_HOW TO COMPLETE THIS TASK_
The answer must be every line below that contains the string "entries".

[Opening EXERCISE DATA section]

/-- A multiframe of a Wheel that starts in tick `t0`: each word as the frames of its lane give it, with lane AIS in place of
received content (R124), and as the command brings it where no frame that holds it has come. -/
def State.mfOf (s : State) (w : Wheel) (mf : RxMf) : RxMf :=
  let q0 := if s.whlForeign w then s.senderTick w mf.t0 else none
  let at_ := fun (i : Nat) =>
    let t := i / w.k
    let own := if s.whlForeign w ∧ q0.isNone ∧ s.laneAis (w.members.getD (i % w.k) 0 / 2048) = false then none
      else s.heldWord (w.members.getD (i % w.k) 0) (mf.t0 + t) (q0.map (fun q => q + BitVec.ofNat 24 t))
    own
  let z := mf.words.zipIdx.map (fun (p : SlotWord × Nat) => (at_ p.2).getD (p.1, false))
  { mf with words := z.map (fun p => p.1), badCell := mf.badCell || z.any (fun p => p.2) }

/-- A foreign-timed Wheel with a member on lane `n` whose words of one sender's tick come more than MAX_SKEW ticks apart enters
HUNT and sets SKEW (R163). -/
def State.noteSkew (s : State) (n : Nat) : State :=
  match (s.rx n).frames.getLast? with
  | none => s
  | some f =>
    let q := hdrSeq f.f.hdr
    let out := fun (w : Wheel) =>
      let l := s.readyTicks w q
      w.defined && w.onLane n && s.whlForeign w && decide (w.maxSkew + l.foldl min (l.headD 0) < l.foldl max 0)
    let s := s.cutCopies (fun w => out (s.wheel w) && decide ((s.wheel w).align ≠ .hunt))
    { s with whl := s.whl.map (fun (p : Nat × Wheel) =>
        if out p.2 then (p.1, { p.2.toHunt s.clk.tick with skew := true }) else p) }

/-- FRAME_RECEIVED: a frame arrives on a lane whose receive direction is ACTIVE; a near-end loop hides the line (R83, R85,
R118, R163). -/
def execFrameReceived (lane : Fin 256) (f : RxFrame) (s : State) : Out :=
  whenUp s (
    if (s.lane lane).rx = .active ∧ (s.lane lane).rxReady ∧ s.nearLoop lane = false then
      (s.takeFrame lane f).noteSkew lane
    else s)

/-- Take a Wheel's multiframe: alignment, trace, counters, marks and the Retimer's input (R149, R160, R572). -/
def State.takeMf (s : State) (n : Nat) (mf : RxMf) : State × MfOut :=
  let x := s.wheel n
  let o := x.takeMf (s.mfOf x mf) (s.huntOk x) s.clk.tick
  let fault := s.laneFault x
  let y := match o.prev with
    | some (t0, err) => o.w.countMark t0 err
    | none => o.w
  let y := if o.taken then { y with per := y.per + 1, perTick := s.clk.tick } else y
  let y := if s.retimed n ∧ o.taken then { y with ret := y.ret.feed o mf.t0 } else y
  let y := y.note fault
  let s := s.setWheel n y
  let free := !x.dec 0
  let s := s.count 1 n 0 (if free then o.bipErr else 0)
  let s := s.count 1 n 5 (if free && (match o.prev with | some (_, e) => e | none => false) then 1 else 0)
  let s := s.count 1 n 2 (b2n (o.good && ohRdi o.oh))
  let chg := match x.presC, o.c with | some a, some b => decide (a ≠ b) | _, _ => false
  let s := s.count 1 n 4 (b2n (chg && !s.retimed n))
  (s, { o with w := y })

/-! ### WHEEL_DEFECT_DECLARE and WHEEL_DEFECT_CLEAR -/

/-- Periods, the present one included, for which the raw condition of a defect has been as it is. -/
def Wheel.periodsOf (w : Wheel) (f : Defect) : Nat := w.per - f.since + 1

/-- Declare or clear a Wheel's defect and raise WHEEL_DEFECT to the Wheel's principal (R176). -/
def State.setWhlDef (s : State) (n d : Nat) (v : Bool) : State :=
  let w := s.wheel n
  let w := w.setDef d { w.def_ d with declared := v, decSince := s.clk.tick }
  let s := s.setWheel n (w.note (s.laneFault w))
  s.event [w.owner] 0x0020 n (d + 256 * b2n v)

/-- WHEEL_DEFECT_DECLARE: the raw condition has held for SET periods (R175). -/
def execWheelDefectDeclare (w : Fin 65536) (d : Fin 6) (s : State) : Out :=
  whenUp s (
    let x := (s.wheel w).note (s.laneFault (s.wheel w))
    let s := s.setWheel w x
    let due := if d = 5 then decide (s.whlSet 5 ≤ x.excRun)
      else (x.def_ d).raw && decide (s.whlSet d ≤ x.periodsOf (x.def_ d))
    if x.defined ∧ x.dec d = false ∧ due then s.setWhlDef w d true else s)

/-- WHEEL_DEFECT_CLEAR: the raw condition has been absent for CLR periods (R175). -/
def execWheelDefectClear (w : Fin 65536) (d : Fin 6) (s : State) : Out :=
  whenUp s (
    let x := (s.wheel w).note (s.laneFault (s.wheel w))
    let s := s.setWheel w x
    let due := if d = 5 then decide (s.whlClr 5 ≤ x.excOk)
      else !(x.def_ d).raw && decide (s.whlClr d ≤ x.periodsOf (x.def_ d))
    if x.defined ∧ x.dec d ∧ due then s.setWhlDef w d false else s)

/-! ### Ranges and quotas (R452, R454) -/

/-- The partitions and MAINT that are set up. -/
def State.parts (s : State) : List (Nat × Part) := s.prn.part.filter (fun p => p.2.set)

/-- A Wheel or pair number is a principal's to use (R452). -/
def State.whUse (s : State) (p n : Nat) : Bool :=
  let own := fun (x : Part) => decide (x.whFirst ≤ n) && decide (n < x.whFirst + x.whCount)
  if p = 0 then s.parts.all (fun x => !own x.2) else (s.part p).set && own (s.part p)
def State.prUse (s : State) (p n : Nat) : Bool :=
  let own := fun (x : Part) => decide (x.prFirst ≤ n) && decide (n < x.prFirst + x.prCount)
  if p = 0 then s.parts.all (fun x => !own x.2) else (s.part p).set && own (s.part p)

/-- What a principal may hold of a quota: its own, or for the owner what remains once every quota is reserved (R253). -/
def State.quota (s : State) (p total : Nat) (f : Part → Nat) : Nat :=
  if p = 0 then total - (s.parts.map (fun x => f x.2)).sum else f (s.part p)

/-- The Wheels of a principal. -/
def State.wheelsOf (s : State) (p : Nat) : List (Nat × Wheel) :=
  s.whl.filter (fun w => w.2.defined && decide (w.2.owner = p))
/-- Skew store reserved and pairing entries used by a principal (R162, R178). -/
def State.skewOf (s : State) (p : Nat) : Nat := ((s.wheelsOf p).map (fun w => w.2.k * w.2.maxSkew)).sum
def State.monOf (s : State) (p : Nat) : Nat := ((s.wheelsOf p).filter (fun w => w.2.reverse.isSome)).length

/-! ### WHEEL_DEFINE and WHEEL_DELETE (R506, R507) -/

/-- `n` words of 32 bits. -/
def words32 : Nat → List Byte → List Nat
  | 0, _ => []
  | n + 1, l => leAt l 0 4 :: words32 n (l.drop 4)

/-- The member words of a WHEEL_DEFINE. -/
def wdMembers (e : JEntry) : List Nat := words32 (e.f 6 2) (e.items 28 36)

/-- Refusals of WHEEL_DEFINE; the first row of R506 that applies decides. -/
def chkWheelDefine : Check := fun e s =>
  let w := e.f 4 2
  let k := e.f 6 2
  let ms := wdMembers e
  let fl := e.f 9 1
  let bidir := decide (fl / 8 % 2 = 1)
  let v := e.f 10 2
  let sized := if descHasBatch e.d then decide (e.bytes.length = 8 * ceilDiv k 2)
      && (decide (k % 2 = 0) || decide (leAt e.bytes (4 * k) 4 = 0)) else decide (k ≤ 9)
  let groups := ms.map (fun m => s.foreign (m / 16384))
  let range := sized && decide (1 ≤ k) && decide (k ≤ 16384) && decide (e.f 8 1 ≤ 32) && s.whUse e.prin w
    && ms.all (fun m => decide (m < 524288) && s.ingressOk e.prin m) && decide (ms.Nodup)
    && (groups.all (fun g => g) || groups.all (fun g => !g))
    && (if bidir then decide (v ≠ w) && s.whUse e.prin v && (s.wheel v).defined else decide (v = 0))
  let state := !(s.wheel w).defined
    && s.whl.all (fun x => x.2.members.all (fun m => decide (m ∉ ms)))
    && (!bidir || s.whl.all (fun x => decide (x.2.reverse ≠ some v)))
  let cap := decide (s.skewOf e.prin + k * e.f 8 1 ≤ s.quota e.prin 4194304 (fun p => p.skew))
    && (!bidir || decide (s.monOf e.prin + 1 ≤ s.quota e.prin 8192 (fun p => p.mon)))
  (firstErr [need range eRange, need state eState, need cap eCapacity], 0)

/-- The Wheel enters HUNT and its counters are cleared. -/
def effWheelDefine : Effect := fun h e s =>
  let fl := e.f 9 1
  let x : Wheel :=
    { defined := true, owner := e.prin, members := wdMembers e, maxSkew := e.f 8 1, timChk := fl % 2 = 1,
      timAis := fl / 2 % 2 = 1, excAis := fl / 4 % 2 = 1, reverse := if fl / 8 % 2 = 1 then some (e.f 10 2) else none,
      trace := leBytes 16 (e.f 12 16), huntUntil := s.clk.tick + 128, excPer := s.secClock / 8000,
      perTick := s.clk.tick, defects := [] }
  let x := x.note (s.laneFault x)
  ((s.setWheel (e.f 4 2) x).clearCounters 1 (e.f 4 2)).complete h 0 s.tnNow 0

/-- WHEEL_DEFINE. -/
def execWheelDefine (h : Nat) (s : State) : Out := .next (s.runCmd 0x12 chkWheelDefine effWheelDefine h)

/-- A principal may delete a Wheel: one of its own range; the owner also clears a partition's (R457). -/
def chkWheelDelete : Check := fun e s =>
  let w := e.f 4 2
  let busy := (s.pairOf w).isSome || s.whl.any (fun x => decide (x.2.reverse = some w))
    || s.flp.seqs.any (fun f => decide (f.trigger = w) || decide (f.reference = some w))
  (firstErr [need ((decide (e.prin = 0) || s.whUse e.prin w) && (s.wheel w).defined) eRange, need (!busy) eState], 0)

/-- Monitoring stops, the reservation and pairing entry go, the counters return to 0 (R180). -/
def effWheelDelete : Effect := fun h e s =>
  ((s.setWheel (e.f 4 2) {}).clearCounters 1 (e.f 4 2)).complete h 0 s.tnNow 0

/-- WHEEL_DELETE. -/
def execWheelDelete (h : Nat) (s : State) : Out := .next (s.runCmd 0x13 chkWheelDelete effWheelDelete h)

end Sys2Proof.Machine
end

[Closing EXERCISE DATA section]
[Opening EXERCISE DATA section]

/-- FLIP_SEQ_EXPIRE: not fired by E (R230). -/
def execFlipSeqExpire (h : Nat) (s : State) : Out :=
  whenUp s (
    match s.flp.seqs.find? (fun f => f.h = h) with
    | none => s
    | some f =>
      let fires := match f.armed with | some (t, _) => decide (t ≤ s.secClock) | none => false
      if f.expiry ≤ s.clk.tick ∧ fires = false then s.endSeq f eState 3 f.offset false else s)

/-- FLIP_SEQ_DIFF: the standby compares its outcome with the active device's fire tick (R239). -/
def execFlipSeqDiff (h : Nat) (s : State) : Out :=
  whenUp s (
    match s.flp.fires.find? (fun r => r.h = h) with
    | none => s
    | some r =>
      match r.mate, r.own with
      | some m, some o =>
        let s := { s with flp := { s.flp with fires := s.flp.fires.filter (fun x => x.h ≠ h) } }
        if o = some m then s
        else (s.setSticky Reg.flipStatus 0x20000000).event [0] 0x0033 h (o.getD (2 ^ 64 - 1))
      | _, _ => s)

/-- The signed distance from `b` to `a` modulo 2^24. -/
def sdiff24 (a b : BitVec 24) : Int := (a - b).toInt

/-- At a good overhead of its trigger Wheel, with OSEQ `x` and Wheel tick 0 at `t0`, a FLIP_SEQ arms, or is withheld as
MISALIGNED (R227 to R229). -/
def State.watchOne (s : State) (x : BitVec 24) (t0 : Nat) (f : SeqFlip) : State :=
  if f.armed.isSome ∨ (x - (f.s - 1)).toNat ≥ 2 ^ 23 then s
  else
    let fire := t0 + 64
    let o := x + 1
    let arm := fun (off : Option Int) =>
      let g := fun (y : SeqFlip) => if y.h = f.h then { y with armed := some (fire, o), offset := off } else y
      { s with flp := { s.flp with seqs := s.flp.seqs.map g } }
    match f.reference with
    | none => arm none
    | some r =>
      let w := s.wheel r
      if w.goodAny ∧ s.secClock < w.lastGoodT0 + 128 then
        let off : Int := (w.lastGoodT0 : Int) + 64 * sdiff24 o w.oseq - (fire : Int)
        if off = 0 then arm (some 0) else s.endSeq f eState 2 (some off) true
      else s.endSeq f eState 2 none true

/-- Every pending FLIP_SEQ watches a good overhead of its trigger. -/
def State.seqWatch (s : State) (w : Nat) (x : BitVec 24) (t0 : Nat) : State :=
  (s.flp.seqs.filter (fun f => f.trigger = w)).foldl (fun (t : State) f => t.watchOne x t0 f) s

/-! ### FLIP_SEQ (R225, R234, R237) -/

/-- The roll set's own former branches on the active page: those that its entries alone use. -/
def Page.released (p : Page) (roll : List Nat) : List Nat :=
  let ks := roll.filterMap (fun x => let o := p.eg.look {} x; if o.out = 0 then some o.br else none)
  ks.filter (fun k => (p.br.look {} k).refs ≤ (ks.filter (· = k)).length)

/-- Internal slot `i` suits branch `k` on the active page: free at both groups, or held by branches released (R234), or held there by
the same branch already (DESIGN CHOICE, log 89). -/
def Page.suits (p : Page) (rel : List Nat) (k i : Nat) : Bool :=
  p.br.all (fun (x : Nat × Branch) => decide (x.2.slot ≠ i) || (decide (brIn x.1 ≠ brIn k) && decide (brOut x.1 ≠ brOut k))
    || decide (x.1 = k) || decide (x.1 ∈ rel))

[Closing EXERCISE DATA section]

_OUTPUT OF THE EXERCISE_
/-- Skew store reserved and pairing entries used by a principal (R162, R178). -/
/-- The roll set's own former branches on the active page: those that its entries alone use. -/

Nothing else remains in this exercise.